[Start of Attachment]
-- ==== Sys2Proof/Laws/PerInstr.lean ====
section
/-! SUPPORT. The encoding of each instruction against its row of spec/opcode_table.json: the fixed bits, and the length
of the payload. -/

namespace Sys2Proof.Laws.FixedBits

/-- The row's `match`. -/
def rowMatch : Instr → Nat
  | .cmdData => 0x40
  | .cmdFixedAddr => 0x44
  | .cmdAddr _ => 0xC0
  | .cmdDispCtrl _ => 0x88
  | .data _ => 0x00
  | .init _ _ _ => 0x00000000
  | .setBrightness _ => 0x10000000
  | .write _ _ => 0x20000000
  | .clear => 0x30000000
  | .teardown => 0x40000000
  | .transform _ _ _ => 0x50000000
  | .render => 0x60000000
  | .publish _ => 0x70000000

/-- The row's `mask`. -/
def rowMask : Instr → Nat
  | .cmdData => 0xFF
  | .cmdFixedAddr => 0xFF
  | .cmdAddr _ => 0xF0
  | .cmdDispCtrl _ => 0xF8
  | .data _ => 0x00
  | .init _ _ _ => 0xFF00FFFC
  | .setBrightness _ => 0xFF00FFFF
  | .write _ _ => 0xFF0000FF
  | .clear => 0xFFFFFFFF
  | .teardown => 0xFFFFFFFF
  | .transform _ _ _ => 0xFFFFFFFC
  | .render => 0xFFFFFFFF
  | .publish _ => 0xFFFFFFFF

/-- The row's fixed bits stand in the words of a well-formed instruction, and its payload has the length its header
calls for (R71, R81, R82). -/
def Statement (i : Instr) : Prop :=
  i.wellFormed = true →
    match encode i with
    | .wire _ b => b &&& BitVec.ofNat 8 (rowMask i) = BitVec.ofNat 8 (rowMatch i)
    | .request h payload =>
      h &&& BitVec.ofNat 32 (rowMask i) = BitVec.ofNat 32 (rowMatch i) ∧ payload.length = payloadLength h

/-- A frame's payload has half as many bytes as the frame has levels. -/
theorem length_packFrame : ∀ f : List BarLevel, (packFrame f).length = f.length / 2
  | [] => rfl
  | [_] => by simp [packFrame]
  | _ :: _ :: rest => by
    simp only [packFrame, List.length_cons, length_packFrame rest]
    omega

/-- A header keeps, under a mask that leaves out the fields that are free, its OP and zeros. -/
theorem headerWord_fixed (op : BitVec 4) (a n : BitVec 8) (m v : Bool) :
    headerWord op a 0 m v &&& 0xFF00FFFC#32 = headerWord op 0 0 false false ∧
      headerWord op a 0 false false &&& 0xFF00FFFF#32 = headerWord op 0 0 false false ∧
      headerWord op a n false false &&& 0xFF0000FF#32 = headerWord op 0 0 false false ∧
      headerWord op 0 0 m v &&& 0xFFFFFFFC#32 = headerWord op 0 0 false false := by
  refine ⟨?_, ?_, ?_, ?_⟩ <;>
  · apply BitVec.eq_of_getLsbD_eq
    intro i hi
    simp only [headerWord, BitVec.getLsbD_and, BitVec.getLsbD_append]
    interval_cases i <;> simp

/-! ## One lemma for each constructor -/

theorem cmdData : Statement .cmdData := fun _ => rfl

theorem cmdFixedAddr : Statement .cmdFixedAddr := fun _ => rfl

theorem cmdAddr (p : BitVec 4) : Statement (.cmdAddr p) := fun _ =>
  (by decide : ∀ p : BitVec 4, ((0xC : BitVec 4) ++ p) &&& 0xF0#8 = 0xC0#8) p

theorem cmdDispCtrl (b : Brightness) : Statement (.cmdDispCtrl b) := fun _ =>
  (by decide : ∀ b : Brightness, ((0x11 : BitVec 5) ++ b) &&& 0xF8#8 = 0x88#8) b

theorem data (d : Byte) : Statement (.data d) := fun _ => by simp [encode, rowMask, rowMatch]

theorem init (brightness : Int) (mirror reversed : Bool) : Statement (.init brightness mirror reversed) := fun _ =>
  ⟨(headerWord_fixed 0 _ 0 mirror reversed).1.trans (by simp only [rowMatch]; decide), by simp [payloadLength]⟩

theorem setBrightness (level : Int) : Statement (.setBrightness level) := fun _ =>
  ⟨(headerWord_fixed 1 _ 0 false false).2.1.trans (by simp only [rowMatch]; decide), by simp [payloadLength]⟩

theorem write (pos : Int) (bytes : List Byte) : Statement (.write pos bytes) := fun h => by
  simp only [Instr.wellFormed, Bool.and_eq_true, decide_eq_true_eq] at h
  refine ⟨(headerWord_fixed 2 _ _ false false).2.2.1.trans (by simp only [rowMatch]; decide), ?_⟩
  simp [payloadLength]
  omega

theorem clear : Statement .clear := fun _ => ⟨rfl, rfl⟩

theorem teardown : Statement .teardown := fun _ => ⟨rfl, rfl⟩

theorem transform (frame : List BarLevel) (mirror reversed : Bool) : Statement (.transform frame mirror reversed) :=
  fun h => by
    simp only [Instr.wellFormed, decide_eq_true_eq] at h
    exact ⟨(headerWord_fixed 5 0 0 mirror reversed).2.2.2.trans (by simp only [rowMatch]; decide), by simp [payloadLength, length_packFrame, h]⟩

theorem render : Statement .render := fun _ => ⟨rfl, rfl⟩

theorem publish (frame : List BarLevel) : Statement (.publish frame) := fun h => by
  simp only [Instr.wellFormed, decide_eq_true_eq] at h
  exact ⟨by simp only [rowMask, rowMatch]; decide, by simp [payloadLength, length_packFrame, h]⟩

end Sys2Proof.Laws.FixedBits
end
[End of Attachment]
◆ **TASK STATEMENT**
An exact copy of the lines from the one containing "theorem publish (frame" through the end of the entries is required, and nothing beyond them.

◆ **ANSWER TO THIS EXERCISE**
theorem publish (frame : List BarLevel) : Statement (.publish frame) := fun h => by
  simp only [Instr.wellFormed, decide_eq_true_eq] at h
  exact ⟨by simp only [rowMask, rowMatch]; decide, by simp [payloadLength, length_packFrame, h]⟩

end Sys2Proof.Laws.FixedBits
end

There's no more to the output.